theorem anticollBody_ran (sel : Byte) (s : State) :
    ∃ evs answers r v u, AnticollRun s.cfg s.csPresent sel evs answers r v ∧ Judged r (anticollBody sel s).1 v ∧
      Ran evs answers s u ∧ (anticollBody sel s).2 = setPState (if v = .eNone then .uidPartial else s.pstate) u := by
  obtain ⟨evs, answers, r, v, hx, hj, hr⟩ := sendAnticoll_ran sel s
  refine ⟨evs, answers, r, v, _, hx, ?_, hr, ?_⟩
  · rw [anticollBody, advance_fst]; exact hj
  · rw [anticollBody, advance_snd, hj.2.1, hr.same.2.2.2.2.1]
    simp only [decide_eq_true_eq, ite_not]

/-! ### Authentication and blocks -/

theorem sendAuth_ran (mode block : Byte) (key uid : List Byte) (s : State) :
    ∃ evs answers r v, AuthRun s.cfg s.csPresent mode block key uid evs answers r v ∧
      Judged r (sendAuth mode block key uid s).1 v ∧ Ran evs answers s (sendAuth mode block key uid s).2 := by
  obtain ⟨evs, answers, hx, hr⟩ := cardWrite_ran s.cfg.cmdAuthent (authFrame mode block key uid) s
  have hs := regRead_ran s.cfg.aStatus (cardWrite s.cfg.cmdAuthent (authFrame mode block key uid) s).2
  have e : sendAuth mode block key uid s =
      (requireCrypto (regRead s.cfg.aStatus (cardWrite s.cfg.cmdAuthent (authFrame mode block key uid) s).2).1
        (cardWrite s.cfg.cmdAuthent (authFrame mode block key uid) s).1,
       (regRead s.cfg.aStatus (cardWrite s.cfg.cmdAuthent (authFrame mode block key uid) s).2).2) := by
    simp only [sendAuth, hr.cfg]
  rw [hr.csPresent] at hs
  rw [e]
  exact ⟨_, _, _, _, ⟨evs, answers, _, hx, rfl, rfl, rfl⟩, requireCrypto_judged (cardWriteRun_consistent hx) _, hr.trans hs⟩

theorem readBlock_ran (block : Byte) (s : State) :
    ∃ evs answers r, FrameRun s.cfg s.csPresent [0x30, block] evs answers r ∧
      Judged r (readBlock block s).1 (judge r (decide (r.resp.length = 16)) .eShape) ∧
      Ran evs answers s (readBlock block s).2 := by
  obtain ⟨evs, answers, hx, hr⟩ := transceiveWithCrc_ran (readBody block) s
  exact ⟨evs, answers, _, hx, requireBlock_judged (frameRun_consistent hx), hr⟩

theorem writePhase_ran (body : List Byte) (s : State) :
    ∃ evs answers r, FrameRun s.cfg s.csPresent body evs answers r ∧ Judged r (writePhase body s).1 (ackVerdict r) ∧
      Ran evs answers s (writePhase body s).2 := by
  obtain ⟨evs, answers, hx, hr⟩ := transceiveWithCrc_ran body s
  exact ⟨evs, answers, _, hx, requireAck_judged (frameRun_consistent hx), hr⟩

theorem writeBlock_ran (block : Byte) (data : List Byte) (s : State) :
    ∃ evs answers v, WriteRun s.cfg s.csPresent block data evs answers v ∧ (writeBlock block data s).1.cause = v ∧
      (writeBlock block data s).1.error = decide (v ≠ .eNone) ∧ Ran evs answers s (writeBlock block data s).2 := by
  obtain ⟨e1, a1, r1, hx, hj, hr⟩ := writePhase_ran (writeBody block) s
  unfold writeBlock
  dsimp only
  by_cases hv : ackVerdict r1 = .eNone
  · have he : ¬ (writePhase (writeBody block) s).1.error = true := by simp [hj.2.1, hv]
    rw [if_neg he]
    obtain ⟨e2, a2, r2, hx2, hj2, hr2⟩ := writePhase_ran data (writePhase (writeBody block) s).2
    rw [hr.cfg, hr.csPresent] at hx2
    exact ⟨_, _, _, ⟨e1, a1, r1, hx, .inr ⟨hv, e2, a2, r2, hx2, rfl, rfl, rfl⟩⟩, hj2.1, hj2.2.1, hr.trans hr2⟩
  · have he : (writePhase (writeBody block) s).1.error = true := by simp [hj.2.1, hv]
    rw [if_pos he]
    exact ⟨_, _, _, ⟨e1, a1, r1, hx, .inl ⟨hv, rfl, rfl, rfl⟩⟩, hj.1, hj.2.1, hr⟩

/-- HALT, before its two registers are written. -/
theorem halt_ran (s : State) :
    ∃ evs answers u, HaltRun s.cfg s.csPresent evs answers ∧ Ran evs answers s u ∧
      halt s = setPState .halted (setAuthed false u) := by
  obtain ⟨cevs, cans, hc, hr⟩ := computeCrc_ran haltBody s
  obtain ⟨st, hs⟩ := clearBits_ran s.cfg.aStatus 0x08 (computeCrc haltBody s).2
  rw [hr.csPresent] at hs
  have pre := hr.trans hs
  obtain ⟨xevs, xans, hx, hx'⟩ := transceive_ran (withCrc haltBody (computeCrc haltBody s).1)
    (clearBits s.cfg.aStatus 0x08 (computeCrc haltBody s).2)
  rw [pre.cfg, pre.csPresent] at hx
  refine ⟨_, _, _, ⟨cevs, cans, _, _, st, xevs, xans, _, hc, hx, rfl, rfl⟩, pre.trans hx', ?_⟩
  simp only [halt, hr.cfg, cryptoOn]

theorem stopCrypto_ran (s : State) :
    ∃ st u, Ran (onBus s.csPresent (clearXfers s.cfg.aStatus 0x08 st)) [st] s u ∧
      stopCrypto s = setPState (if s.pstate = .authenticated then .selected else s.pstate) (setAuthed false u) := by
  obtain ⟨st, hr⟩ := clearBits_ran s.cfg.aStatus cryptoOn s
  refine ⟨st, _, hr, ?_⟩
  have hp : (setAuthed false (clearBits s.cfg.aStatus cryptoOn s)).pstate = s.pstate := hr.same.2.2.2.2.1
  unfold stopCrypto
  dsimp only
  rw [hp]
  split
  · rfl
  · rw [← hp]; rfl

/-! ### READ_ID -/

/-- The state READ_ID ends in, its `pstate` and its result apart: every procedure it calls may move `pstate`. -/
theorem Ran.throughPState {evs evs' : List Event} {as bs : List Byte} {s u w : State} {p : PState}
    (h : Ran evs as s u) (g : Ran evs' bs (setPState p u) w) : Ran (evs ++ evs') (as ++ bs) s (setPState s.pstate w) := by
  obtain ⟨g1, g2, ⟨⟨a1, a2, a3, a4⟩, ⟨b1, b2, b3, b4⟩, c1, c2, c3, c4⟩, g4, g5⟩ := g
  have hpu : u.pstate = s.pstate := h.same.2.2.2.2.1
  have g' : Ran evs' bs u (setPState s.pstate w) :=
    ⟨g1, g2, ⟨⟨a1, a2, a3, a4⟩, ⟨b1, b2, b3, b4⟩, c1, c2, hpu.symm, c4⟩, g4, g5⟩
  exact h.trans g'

___

Task directions - Return the entries above unchanged, starting at the first line and stopping after the line with "Judged r (sendAuth".

Exercise output -
theorem anticollBody_ran (sel : Byte) (s : State) :
    ∃ evs answers r v u, AnticollRun s.cfg s.csPresent sel evs answers r v ∧ Judged r (anticollBody sel s).1 v ∧
      Ran evs answers s u ∧ (anticollBody sel s).2 = setPState (if v = .eNone then .uidPartial else s.pstate) u := by
  obtain ⟨evs, answers, r, v, hx, hj, hr⟩ := sendAnticoll_ran sel s
  refine ⟨evs, answers, r, v, _, hx, ?_, hr, ?_⟩
  · rw [anticollBody, advance_fst]; exact hj
  · rw [anticollBody, advance_snd, hj.2.1, hr.same.2.2.2.2.1]
    simp only [decide_eq_true_eq, ite_not]

/-! ### Authentication and blocks -/

theorem sendAuth_ran (mode block : Byte) (key uid : List Byte) (s : State) :
    ∃ evs answers r v, AuthRun s.cfg s.csPresent mode block key uid evs answers r v ∧
      Judged r (sendAuth mode block key uid s).1 v ∧ Ran evs answers s (sendAuth mode block key uid s).2 := by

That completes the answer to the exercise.